Il sonno è costituito da una sequenza di cinque fasi, suddivise in due categorie principali:

  1. Sonno non-REM (fasi da 1 a 4), che va dal sonno leggero a quello profondo.
  2. Sonno REM (Rapid Eye Movement), la fase in cui si sogna.

Ogni ciclo del sonno dura circa 90 minuti e si ripete diverse volte durante la notte. Il sonno profondo è particolarmente importante per il ripristino fisico e mentale, mentre il sonno REM è fondamentale per l’elaborazione delle emozioni e la memoria.

Lo studio sui neuroni VGLUT2

I ricercatori dell’Università della Pennsylvania hanno individuato una popolazione di neuroni glutammatergici (VGLUT2) nell’ipotalamo, che sono normalmente attivi durante la veglia e attivati ritmicamente durante il sonno non-REM. Lo stress manda “fuori tempo” questi neuroni, provocando un aumento dei microrisvegli notturni.

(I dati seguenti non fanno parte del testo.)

-- ==== Sys2Proof/Machine/Flow.lean ====
section
/-!
DEFINITION. Families 0 to 5 and 9: clear, return, jump, call, skips (40_flow.md). PC has already advanced past the
instruction (R109).
-/

namespace Sys2Proof.Machine

/-- 0NNN (R100): nothing. -/
def execSys (_nnn : BitVec 12) (s : State) : Host.Outcome State Fault Refusal := .next s

/-- 00E0 (R101): every cell is cleared and one ClearAll is emitted. -/
def execCls (s : State) : Host.Outcome State Fault Refusal :=
  .next ((s.setFb fbClear).emit .clearAll)

/-- 00EE (R102): StackUnderflow on an empty stack, else the popped address, unmasked. -/
def execRet (s : State) : Host.Outcome State Fault Refusal :=
  if s.sp = 0 then .next (s.raiseInstr .stackUnderflow 0x00EE)
  else match s.pop with
    | some (a, t) => .next (t.setPc a)
    | none => .fault .spOutOfRange

/-- 1NNN (R103). -/
def execJp (nnn : BitVec 12) (s : State) : Host.Outcome State Fault Refusal :=
  .next (s.setPc (zext16 nnn))

/-- 2NNN (R104): StackOverflow when 16 addresses are held, else the advanced PC is pushed and PC takes NNN. -/
def execCall (nnn : BitVec 12) (s : State) : Host.Outcome State Fault Refusal :=
  if s.sp.toNat = stackDepth then .next (s.raiseInstr .stackOverflow (wordNNN 0x2 nnn))
  else match s.push s.pc with
    | some t => .next (t.setPc (zext16 nnn))
    | none => .fault .spOutOfRange

/-- 3XNN (R105). -/
def execSeImm (x : RegNo) (nn : Byte) (s : State) : Host.Outcome State Fault Refusal :=
  .next (s.skipIf (decide (s.getV x = nn)))

/-- 4XNN (R106). -/
def execSneImm (x : RegNo) (nn : Byte) (s : State) : Host.Outcome State Fault Refusal :=
  .next (s.skipIf (decide (s.getV x ≠ nn)))

/-- 5XYN (R107); the low nibble is not examined (R88). -/
def execSeReg (x y : RegNo) (_n : BitVec 4) (s : State) : Host.Outcome State Fault Refusal :=
  .next (s.skipIf (decide (s.getV x = s.getV y)))

/-- 9XYN (R108); the low nibble is not examined (R88). -/
def execSneReg (x y : RegNo) (_n : BitVec 4) (s : State) : Host.Outcome State Fault Refusal :=
  .next (s.skipIf (decide (s.getV x ≠ s.getV y)))

end Sys2Proof.Machine
end

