-- ==== Sys2Proof/Machine/LoadAlu.lean ====
section
/-!
DEFINITION. Families 6, 7 and 8: load, add immediate, ALU (41_load_alu.md). Operands are latched from the pre-state;
the flag-producing operations write VF first and VX second (R125).
-/

namespace Sys2Proof.Machine

/-- 6XNN (R120). -/
def execLdImm (x : RegNo) (nn : Byte) (s : State) : Host.Outcome State Fault Refusal :=
  .next (s.setV x nn)

/-- 7XNN (R121): modulo 256, no flag. -/
def execAddImm (x : RegNo) (nn : Byte) (s : State) : Host.Outcome State Fault Refusal :=
  .next (s.setV x (s.getV x + nn))

/-- 8XY0 (R122). -/
def execLdReg (x y : RegNo) (s : State) : Host.Outcome State Fault Refusal :=
  .next (s.setV x (s.getV y))

/-- 8XY1 (R123): VF is not written as a flag. -/
def execOrReg (x y : RegNo) (s : State) : Host.Outcome State Fault Refusal :=
  .next (s.setV x (s.getV x ||| s.getV y))

/-- 8XY2 (R124). -/
def execAndReg (x y : RegNo) (s : State) : Host.Outcome State Fault Refusal :=
  .next (s.setV x (s.getV x &&& s.getV y))

/-- 8XY3 (R131). -/
def execXorReg (x y : RegNo) (s : State) : Host.Outcome State Fault Refusal :=
  .next (s.setV x (s.getV x ^^^ s.getV y))

/-- 8XY4 (R126): the 9-bit sum gives the carry and the result. -/
def execAddReg (x y : RegNo) (s : State) : Host.Outcome State Fault Refusal :=
  .next (s.flagThenResult x (carryFlag (s.getV x) (s.getV y)) (sumByte (s.getV x) (s.getV y)))

/-- 8XY5 (R127). -/
def execSubReg (x y : RegNo) (s : State) : Host.Outcome State Fault Refusal :=
  .next (s.flagThenResult x (noBorrowFlag (s.getV x) (s.getV y)) (s.getV x - s.getV y))

/-- 8XY6 (R128): VX is shifted in place, VY is not read. -/
def execShr (x _y : RegNo) (s : State) : Host.Outcome State Fault Refusal :=
  .next (s.flagThenResult x (shiftedOutLow (s.getV x)) (s.getV x >>> 1))

/-- 8XY7 (R129): the operands exchanged, the destination still VX. -/
def execSubnReg (x y : RegNo) (s : State) : Host.Outcome State Fault Refusal :=
  .next (s.flagThenResult x (noBorrowFlag (s.getV y) (s.getV x)) (s.getV y - s.getV x))

/-- 8XYE (R130): VX is shifted in place, VY is not read. -/
def execShl (x _y : RegNo) (s : State) : Host.Outcome State Fault Refusal :=
  .next (s.flagThenResult x (shiftedOutHigh (s.getV x)) (s.getV x <<< 1))

end Sys2Proof.Machine
end

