/-! ### raise -/

@[simp] theorem State.raise_cfg (c : Cause) (w p : Word) : (s.raise c w p).cfg = s.cfg := rfl
@[simp] theorem State.raise_v (c : Cause) (w p : Word) : (s.raise c w p).v = s.v := rfl
@[simp] theorem State.raise_i (c : Cause) (w p : Word) : (s.raise c w p).i = s.i := rfl
@[simp] theorem State.raise_pc (c : Cause) (w p : Word) : (s.raise c w p).pc = s.pc := rfl
@[simp] theorem State.raise_stack (c : Cause) (w p : Word) : (s.raise c w p).stack = s.stack := rfl
@[simp] theorem State.raise_sp (c : Cause) (w p : Word) : (s.raise c w p).sp = s.sp := rfl
@[simp] theorem State.raise_dt (c : Cause) (w p : Word) : (s.raise c w p).dt = s.dt := rfl
@[simp] theorem State.raise_st (c : Cause) (w p : Word) : (s.raise c w p).st = s.st := rfl
@[simp] theorem State.raise_fb (c : Cause) (w p : Word) : (s.raise c w p).fb = s.fb := rfl
@[simp] theorem State.raise_keys (c : Cause) (w p : Word) : (s.raise c w p).keys = s.keys := rfl
@[simp] theorem State.raise_mode (c : Cause) (w p : Word) : (s.raise c w p).mode = .halt := rfl
@[simp] theorem State.raise_waitX (c : Cause) (w p : Word) : (s.raise c w p).waitX = s.waitX := rfl
@[simp] theorem State.raise_halt (c : Cause) (w p : Word) : (s.raise c w p).halt = { cause := c, word := w, pc := p } := rfl
@[simp] theorem State.raise_frameStart (c : Cause) (w p : Word) : (s.raise c w p).frameStart = s.frameStart := rfl
@[simp] theorem State.raise_tnow (c : Cause) (w p : Word) : (s.raise c w p).tnow = s.tnow := rfl
@[simp] theorem State.raise_mem (c : Cause) (w p : Word) : (s.raise c w p).mem = s.mem := rfl
@[simp] theorem State.raise_rnd (c : Cause) (w p : Word) : (s.raise c w p).rnd = s.rnd := rfl
@[simp] theorem State.raise_events (c : Cause) (w p : Word) : (s.raise c w p).events = s.events := rfl
@[simp] theorem State.raise_held (c : Cause) (w p : Word) : (s.raise c w p).held = s.held := rfl
@[simp] theorem State.raise_inputs (c : Cause) (w p : Word) : (s.raise c w p).inputs = s.inputs := rfl
@[simp] theorem State.raise_draws (c : Cause) (w p : Word) : (s.raise c w p).draws = s.draws := rfl
@[simp] theorem State.raise_getV (c : Cause) (w p : Word) (q : RegNo) : (s.raise c w p).getV q = s.getV q := rfl
@[simp] theorem State.raise_memRead (c : Cause) (w p : Word) (n : Nat) : (s.raise c w p).memRead n = s.memRead n := rfl

/-! ### takeSample -/

@[simp] theorem State.takeSample_cfg (e : Env) : (s.takeSample e).cfg = s.cfg := rfl
@[simp] theorem State.takeSample_v (e : Env) : (s.takeSample e).v = s.v := rfl
@[simp] theorem State.takeSample_i (e : Env) : (s.takeSample e).i = s.i := rfl
@[simp] theorem State.takeSample_pc (e : Env) : (s.takeSample e).pc = s.pc := rfl
@[simp] theorem State.takeSample_stack (e : Env) : (s.takeSample e).stack = s.stack := rfl
@[simp] theorem State.takeSample_sp (e : Env) : (s.takeSample e).sp = s.sp := rfl
@[simp] theorem State.takeSample_dt (e : Env) : (s.takeSample e).dt = s.dt := rfl
@[simp] theorem State.takeSample_st (e : Env) : (s.takeSample e).st = s.st := rfl
@[simp] theorem State.takeSample_fb (e : Env) : (s.takeSample e).fb = s.fb := rfl
@[simp] theorem State.takeSample_keys (e : Env) : (s.takeSample e).keys = e.keyIn := rfl
@[simp] theorem State.takeSample_mode (e : Env) : (s.takeSample e).mode = s.mode := rfl
@[simp] theorem State.takeSample_waitX (e : Env) : (s.takeSample e).waitX = s.waitX := rfl
@[simp] theorem State.takeSample_halt (e : Env) : (s.takeSample e).halt = s.halt := rfl
@[simp] theorem State.takeSample_frameStart (e : Env) : (s.takeSample e).frameStart = s.frameStart + s.cfg.t60 + e.late := rfl
@[simp] theorem State.takeSample_tnow (e : Env) : (s.takeSample e).tnow = s.frameStart + s.cfg.t60 + e.late := rfl
@[simp] theorem State.takeSample_mem (e : Env) : (s.takeSample e).mem = s.mem := rfl
@[simp] theorem State.takeSample_rnd (e : Env) : (s.takeSample e).rnd = e.rnd := rfl
@[simp] theorem State.takeSample_events (e : Env) : (s.takeSample e).events = s.events := rfl
@[simp] theorem State.takeSample_held (e : Env) : (s.takeSample e).held = s.held := rfl
@[simp] theorem State.takeSample_inputs (e : Env) : (s.takeSample e).inputs = s.inputs := rfl
@[simp] theorem State.takeSample_draws (e : Env) : (s.takeSample e).draws = s.draws := rfl
@[simp] theorem State.takeSample_getV (e : Env) (q : RegNo) : (s.takeSample e).getV q = s.getV q := rfl
@[simp] theorem State.takeSample_memRead (e : Env) (n : Nat) : (s.takeSample e).memRead n = s.memRead n := rfl
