-- ==== Sys2Proof/Tests/Slice0.lean ====
section
/-!
SUPPORT. The model's own tests, each about one word or one step, with the expected values of spec/95_test_vectors.md
(the vector's name stands in the docstring), and after them a witness for the hypotheses of every statement that has
some.
-/

namespace Sys2Proof.Tests

open Sys2Proof Sys2Proof.Machine

/-- What `f` reads from the state one step leaves, if it leaves one. -/
def look {α : Type} (s : State) (f : State → α) : Option α :=
  match step s with
  | .next t => some (f t)
  | .fault _ | .refused _ => none

/-- The "Before" state of a vector: State.reset changed by `f`, then the word `w` placed at PC. -/
def before (w : Nat) (f : State → State := id) : State := (f State.reset).withFetchWord 16 w

/-- The state with `e` as the next environment sample. -/
def withEnv (e : Env) (s : State) : State := { s with inputs := [e] }

/-- The state with the cell of column `x`, row `y` lit. -/
def lit (x : BitVec 6) (y : BitVec 5) (s : State) : State := s.setFb (fbPut s.fb x y true)

/-- The state with `n` copies of `a` on the call stack. -/
def stacked (n : BitVec 5) (a : Word) (s : State) : State := { s with stack := Vector.replicate 16 a, sp := n }

/-- The state with V0 to VF holding `b`, `b + 1`, .... -/
def counting (b : Byte) (s : State) : State := { s with v := Vector.ofFn fun k => b + BitVec.ofNat 8 k.val }

/-- The state with bytes stored from address `a` on. -/
def stored (a : Nat) (bs : List Byte) (s : State) : State := { s with mem := memoryLoad s.cfg s.mem a bs }

/-- A key-down event of key `k`, with nothing else happening. -/
def keyDown (k : KeyIndex) : Env := { Env.quiet with kd := some k }

/-- The sample of a closed display. -/
def closedEnv : Env := { Env.quiet with closed := true }

/-! ### Well-formedness and decoding -/

/-- R85: rows 2 and 3 win over row 1, so these two terms are no instruction. -/
theorem test_wf_refuses_sys_0E0_0EE : (Instr.sys 0x0E0).wf = false ∧ (Instr.sys 0x0EE).wf = false := by decide

theorem test_wf_accepts_sys_neighbours : (Instr.sys 0x0E1).wf = true ∧ (Instr.sys 0x000).wf = true := by decide

/-- Family 0, from the patterns 0NNN, 00E0, 00EE. -/
theorem test_decode_family0 :
    decodeTableWord 16 0b0000000100100011 = some (.sys 0x123) ∧ decodeTableWord 16 0b0000000011100000 = some .cls ∧
    decodeTableWord 16 0b0000000011101110 = some .ret := by decide

/-- Families 1 to 4, from 1NNN, 2NNN, 3XNN, 4XNN. -/
theorem test_decode_families1to4 :
    decodeTableWord 16 0b0001101010111100 = some (.jp 0xABC) ∧
    decodeTableWord 16 0b0010001000010000 = some (.call 0x210) ∧
    decodeTableWord 16 0b0011001100010000 = some (.seImm 3 0x10) ∧
    decodeTableWord 16 0b0100001100010000 = some (.sneImm 3 0x10) := by decide

/-- Families 5, 6, 7 and 9, from 5XYN, 6XNN, 7XNN, 9XYN. -/
theorem test_decode_families5to7and9 :
    decodeTableWord 16 0b0101000100100111 = some (.seReg 1 2 7) ∧
    decodeTableWord 16 0b0110101000111110 = some (.ldImm 0xA 0x3E) ∧
    decodeTableWord 16 0b0111000111111111 = some (.addImm 1 0xFF) ∧
    decodeTableWord 16 0b1001000100101111 = some (.sneReg 1 2 0xF) := by decide

/-- Family 8, from 8XY0 to 8XY7 and 8XYE. -/
theorem test_decode_family8 :
    decodeTableWord 16 0b1000000100100000 = some (.ldReg 1 2) ∧ decodeTableWord 16 0b1000000100100001 = some (.orReg 1 2) ∧
    decodeTableWord 16 0b1000000100100010 = some (.andReg 1 2) ∧ decodeTableWord 16 0b1000000100100011 = some (.xorReg 1 2) ∧
    decodeTableWord 16 0b1000000100100100 = some (.addReg 1 2) ∧ decodeTableWord 16 0b1000000100100101 = some (.subReg 1 2) ∧
    decodeTableWord 16 0b1000000100100110 = some (.shr 1 2) ∧ decodeTableWord 16 0b1000000100100111 = some (.subnReg 1 2) ∧
    decodeTableWord 16 0b1000000100101110 = some (.shl 1 2) := by decide

/-- Families A to E, from ANNN, BNNN, CXNN, DXYN, EX9E, EXA1. -/
theorem test_decode_familiesAtoE :
    decodeTableWord 16 0b1010001100000000 = some (.ldI 0x300) ∧ decodeTableWord 16 0b1011011111111111 = some (.jpV0 0x7FF) ∧
    decodeTableWord 16 0b1100000100001111 = some (.rnd 1 0x0F) ∧ decodeTableWord 16 0b1101000000010010 = some (.drw 0 1 2) ∧
    decodeTableWord 16 0b1110001010011110 = some (.skp 2) ∧ decodeTableWord 16 0b1110001010100001 = some (.sknp 2) := by
  decide

/-- Family F, from its nine low bytes. -/
theorem test_decode_familyF :
    decodeTableWord 16 0b1111000100000111 = some (.ldVxDT 1) ∧ decodeTableWord 16 0b1111001100001010 = some (.ldVxK 3) ∧
    decodeTableWord 16 0b1111000000010101 = some (.ldDTVx 0) ∧ decodeTableWord 16 0b1111000000011000 = some (.ldSTVx 0) ∧
    decodeTableWord 16 0b1111000100011110 = some (.addI 1) ∧ decodeTableWord 16 0b1111000000101001 = some (.ldF 0) ∧
    decodeTableWord 16 0b1111000000110011 = some (.ldB 0) ∧ decodeTableWord 16 0b1111111101010101 = some (.storeRegs 0xF) ∧
    decodeTableWord 16 0b1111001001100101 = some (.loadRegs 2) := by decide

/-- A28, A29, K8, K9, M24: unknown sub-opcodes are rejected by name. -/
theorem test_decode_rejects :
    decodeWord 0x8128 = .error (.unknownAlu 0x8) ∧ decodeWord 0x812F = .error (.unknownAlu 0xF) ∧
    decodeWord 0xE29F = .error (.unknownKey 0x9F) ∧ decodeWord 0xE000 = .error (.unknownKey 0x00) ∧
    decodeWord 0xF143 = .error (.unknownMisc 0x43) ∧ decodeWord 0xF030 = .error (.unknownMisc 0x30) := by decide

theorem test_decode_truncated : decode [0x60] = .error .truncated := by decide

theorem test_encode_words :
    encode (.drw 0xA 0xB 5) = 0xDAB5 ∧ encode (.seReg 1 2 7) = 0x5127 ∧ encode (.storeRegs 1) = 0xF155 := by decide

/-! ### Families 0 to 5 and 9 -/

/-- F2: the near miss of 00E0 is a no-op. -/
theorem test_sys : look (before 0x00E1) (fun t => (t.pc, t.mode, t.events)) = some (0x0202, .run, []) := by decide

/-- S4: a lit screen becomes clear, one event. -/
theorem test_cls : look (before 0x00E0 (lit 3 4)) (fun t => (fbGet t.fb 3 4, t.events)) = some (false, [.clearAll]) := by
  decide

/-- F10: the popped address is not masked. -/
theorem test_ret : look (before 0x00EE (stacked 1 0x1000)) (fun t => (t.sp, t.pc, t.stack[0])) =
    some (0, 0x1000, 0x1000) := by decide

/-- F11. -/
theorem test_ret_underflow : look (before 0x00EE) (fun t => (t.mode, t.halt, t.pc, t.sp)) =
    some (.halt, { cause := .stackUnderflow, word := 0x00EE, pc := 0x0200 }, 0x0202, 0) := by decide

/-- F5: an odd target. -/
theorem test_jp : look (before 0x1201) (·.pc) = some 0x0201 := by decide

/-- F8: the return address is not masked. -/
theorem test_call : look (before 0x2000 (·.setPc 0x0FFE)) (fun t => (t.stack[0], t.sp, t.pc)) =
    some (0x1000, 1, 0x0000) := by decide

/-- P5c, iteration 17. -/
theorem test_call_overflow : look (before 0x2200 (stacked 16 0x0202)) (fun t => (t.mode, t.halt, t.pc, t.sp)) =
    some (.halt, { cause := .stackOverflow, word := 0x2200, pc := 0x0200 }, 0x0202, 16) := by decide

/-- F24: PC wraps twice. -/
theorem test_seImm_wraps : look (before 0x3300 (·.setPc 0xFFFE)) (·.pc) = some 0x0002 := by decide

/-- F13. -/
theorem test_seImm_no_skip : look (before 0x3310 (·.setV 3 0x11)) (·.pc) = some 0x0202 := by decide

/-- F15. -/
theorem test_sneImm : look (before 0x4310 (·.setV 3 0x11)) (·.pc) = some 0x0204 := by decide

/-- F14. -/
theorem test_sneImm_no_skip : look (before 0x4310 (·.setV 3 0x10)) (·.pc) = some 0x0202 := by decide

/-- F18: the low nibble is ignored. -/
theorem test_seReg : look (before 0x5127 fun s => (s.setV 1 0x07).setV 2 0x07) (·.pc) = some 0x0204 := by decide

/-- F17. -/
theorem test_seReg_no_skip : look (before 0x5120 fun s => (s.setV 1 0x07).setV 2 0x08) (·.pc) = some 0x0202 := by decide

/-- F22: the low nibble is ignored. -/
theorem test_sneReg : look (before 0x912F fun s => (s.setV 1 0x07).setV 2 0x08) (·.pc) = some 0x0204 := by decide

/-- F23. -/
theorem test_sneReg_same : look (before 0x9110 (·.setV 1 0x09)) (·.pc) = some 0x0202 := by decide

/-! ### Families 6, 7, 8 -/

/-- S1: VF as a plain destination. -/
theorem test_ldImm : look (before 0x6FAB) (fun t => (t.getV 0xF, t.pc)) = some (0xAB, 0x0202) := by decide

/-- F25: an odd PC, the low byte fetched from address 0. -/
theorem test_ldImm_wrapped_fetch : look (before 0x6001 (·.setPc 0xFFFF)) (fun t => (t.getV 0, t.pc)) =
    some (0x01, 0x0001) := by decide

/-- A25: no flag. -/
theorem test_addImm : look (before 0x7102 fun s => (s.setV 1 0xFF).setV 0xF 0x55) (fun t => (t.getV 1, t.getV 0xF)) =
    some (0x01, 0x55) := by decide

/-- A24. -/
theorem test_ldReg : look (before 0x8120 (·.setV 2 0x7C)) (·.getV 1) = some 0x7C := by decide

/-- A21. -/
theorem test_orReg : look (before 0x8121 fun s => ((s.setV 1 0xF0).setV 2 0x0F).setV 0xF 0x55)
    (fun t => (t.getV 1, t.getV 0xF)) = some (0xFF, 0x55) := by decide

/-- A22. -/
theorem test_andReg : look (before 0x8122 fun s => ((s.setV 1 0xF0).setV 2 0x3C).setV 0xF 0x55)
    (fun t => (t.getV 1, t.getV 0xF)) = some (0x30, 0x55) := by decide

/-- A23. -/
theorem test_xorReg : look (before 0x8123 fun s => ((s.setV 1 0xF0).setV 2 0x3C).setV 0xF 0x55)
    (fun t => (t.getV 1, t.getV 0xF)) = some (0xCC, 0x55) := by decide

/-- A3: X = 15, the result overwrites the carry. -/
theorem test_addReg_into_vf : look (before 0x8F14 fun s => (s.setV 0xF 0xFF).setV 1 0x01) (·.getV 0xF) = some 0x00 := by
  decide

/-- A6: Y = 15, the old VF is the addend. -/
theorem test_addReg_from_vf : look (before 0x81F4 fun s => (s.setV 1 0xFF).setV 0xF 0x01)
    (fun t => (t.getV 1, t.getV 0xF)) = some (0x00, 0x01) := by decide

/-- A7: equal operands borrow nothing. -/
theorem test_subReg_equal : look (before 0x8125 fun s => (s.setV 1 0x42).setV 2 0x42)
    (fun t => (t.getV 1, t.getV 0xF)) = some (0x00, 0x01) := by decide

/-- A11: Y = 15, the old VF is subtracted. -/
theorem test_subReg_from_vf : look (before 0x81F5 fun s => (s.setV 1 0x05).setV 0xF 0x07)
    (fun t => (t.getV 1, t.getV 0xF)) = some (0xFE, 0x00) := by decide

/-- A15: VY is ignored. -/
theorem test_shr : look (before 0x8126 fun s => (s.setV 1 0x05).setV 2 0xFF)
    (fun t => (t.getV 1, t.getV 0xF, t.getV 2)) = some (0x02, 0x01, 0xFF) := by decide

/-- A16: bit 7 becomes 0. -/
theorem test_shr_even : look (before 0x8126 fun s => (s.setV 1 0xFE).setV 2 0x01)
    (fun t => (t.getV 1, t.getV 0xF)) = some (0x7F, 0x00) := by decide

/-- A13: a borrow. -/
theorem test_subnReg_borrow : look (before 0x8127 fun s => (s.setV 1 0x10).setV 2 0x01)
    (fun t => (t.getV 1, t.getV 0xF)) = some (0xF1, 0x00) := by decide

/-- A14: no borrow. -/
theorem test_subnReg : look (before 0x8127 fun s => (s.setV 1 0x01).setV 2 0x10)
    (fun t => (t.getV 1, t.getV 0xF)) = some (0x0F, 0x01) := by decide

/-- A17: VY is ignored. -/
theorem test_shl : look (before 0x812E (·.setV 1 0x81)) (fun t => (t.getV 1, t.getV 0xF)) = some (0x02, 0x01) := by
  decide

/-- A20: X = 15, the shifted value and not the flag. -/
theorem test_shl_into_vf : look (before 0x8F0E (·.setV 0xF 0x81)) (·.getV 0xF) = some 0x02 := by decide

/-! ### Families A to E -/

/-- B1: the upper bits are cleared. -/
theorem test_ldI : look (before 0xA300 (·.setI 0xF123)) (·.i) = some 0x0300 := by decide

/-- B3: the sum is not reduced. -/
theorem test_jpV0_unreduced : look (before 0xBFFF (·.setV 0 0x03)) (·.pc) = some 0x1002 := by decide

/-- B4: the offset is V0, not V7. -/
theorem test_jpV0_offset : look (before 0xB7FF fun s => (s.setV 0 0x01).setV 7 0x80) (·.pc) = some 0x0800 := by decide

/-- B5. -/
theorem test_rnd : look (before 0xC10F (withEnv { Env.quiet with rnd := 0xB7 })) (·.getV 1) = some 0x07 := by decide

/-- B8: VF as a plain destination. -/
theorem test_rnd_vf : look (before 0xCFF0 (withEnv { Env.quiet with rnd := 0xFF })) (·.getV 0xF) = some 0xF0 := by decide

/-- D6: a set and a clear in one row. -/
theorem test_drw : look (before 0xD011 fun s => stored 0x300 [0xC0] (lit 1 0 (s.setI 0x300)))
    (fun t => (t.getV 0xF, t.events, fbGet t.fb 0 0, fbGet t.fb 1 0)) =
    some (0x01, [.pixelSet 0 0, .pixelClear 1 0], true, false) := by decide

/-- D8: X = 15, the old VF is the column. -/
theorem test_drw_from_vf :
    look (before 0xDF01 fun s => stored 0x300 [0x80] (((s.setI 0x300).setV 0xF 0x05).setV 0 0x02))
      (fun t => (t.getV 0xF, t.events)) = some (0x00, [.pixelSet 5 2]) := by decide

/-- K5: the key index is VX[3:0]. -/
theorem test_skp : look (before 0xE29E fun s => withEnv { Env.quiet with keyIn := 0x0020 } (s.setV 2 0x15))
    (fun t => (t.pc, t.keys)) = some (0x0204, 0x0020) := by decide

/-- K2: every key but 5. -/
theorem test_skp_no_skip : look (before 0xE29E fun s => withEnv { Env.quiet with keyIn := 0xFFDF } (s.setV 2 0x05)) (·.pc) =
    some 0x0202 := by decide

/-- K3. -/
theorem test_sknp : look (before 0xE2A1 (·.setV 2 0x05)) (·.pc) = some 0x0204 := by decide

/-- K6. -/
theorem test_sknp_no_skip :
    look (before 0xE2A1 fun s => withEnv { Env.quiet with keyIn := 0x0020 } (s.setV 2 0xF5)) (·.pc) = some 0x0202 := by
  decide

/-! ### Family F -/

/-- M1: the read comes before the decrement. -/
theorem test_ldVxDT : look (before 0xF107 (·.setDT (timerSet 0x03 0))) (fun t => (t.getV 1, t.dt.val)) =
    some (0x03, 0x02) := by decide

/-- Key wait, iteration 1: the event of the same iteration is discarded. -/
theorem test_ldVxK : look (before 0xF30A (withEnv (keyDown 7))) (fun t => (t.mode, t.waitX, t.pc, t.getV 3)) =
    some (.waitKey, 3, 0x0202, 0x00) := by decide

/-- M2: not decremented in its own iteration. -/
theorem test_ldDTVx : look (before 0xF015 (·.setV 0 0x03)) (fun t => (t.dt.val, decide (t.dt.base = t.tnow))) =
    some (0x03, true) := by decide

/-- M3. -/
theorem test_ldSTVx : look (before 0xF018 (·.setV 0 0x02)) (fun t => (t.st.val, t.tone)) = some (0x02, true) := by decide

/-- M5. -/
theorem test_ldSTVx_stops : look (before 0xF018 (·.setST (timerSet 0x09 0))) (fun t => (t.st.val, t.tone)) =
    some (0x00, false) := by decide

/-- M7: 16-bit wrap, no flag. -/
theorem test_addI : look (before 0xF11E fun s => ((s.setI 0xFFFF).setV 1 0x02).setV 0xF 0x44) (fun t => (t.i, t.getV 0xF)) =
    some (0x0001, 0x44) := by decide

/-- M9: the digit is VX[3:0]. -/
theorem test_ldF : look (before 0xF029 (·.setV 0 0x1A)) (·.i) = some 0x0082 := by decide

/-- M14. -/
theorem test_ldB : look (before 0xF033 fun s => (s.setI 0x300).setV 0 0xFF)
    (fun t => (t.memRead 0x300, t.memRead 0x301, t.memRead 0x302)) = some (0x02, 0x05, 0x05) := by decide

/-- M17: the addresses wrap, I does not move. -/
theorem test_ldB_wraps : look (before 0xF033 fun s => (s.setI 0x0FFF).setV 0 0xEA)
    (fun t => (t.memRead 0xFFF, t.memRead 0x000, t.memRead 0x001, t.i)) = some (0x02, 0x03, 0x04, 0x0FFF) := by decide

/-- M18: X is inclusive. -/
theorem test_storeRegs : look (before 0xF155 fun s => (counting 0x11 s).setI 0x300)
    (fun t => (t.memRead 0x300, t.memRead 0x301, t.memRead 0x302, t.i)) = some (0x11, 0x12, 0x00, 0x0300) := by decide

Nei topi esposti a situazioni di stress, l’attività dei neuroni VGLUT2 è risultata particolarmente intensa, portando a frequenti risvegli e a una riduzione complessiva del tempo trascorso sia in sonno non-REM che REM. Al contrario, quando i ricercatori hanno inibito l’attività di questi neuroni, i microrisvegli sono diminuiti e il sonno è diventato più lungo e stabile.

Prospettive future

Questo studio apre la strada a nuovi potenziali trattamenti per chi soffre di insonnia causata da stress o disturbi post-traumatici. La possibilità di regolare l’attività dei neuroni VGLUT2 tramite farmaci potrebbe migliorare la qualità del sonno, permettendo a chi ne soffre di riposare in modo più profondo e ristoratore.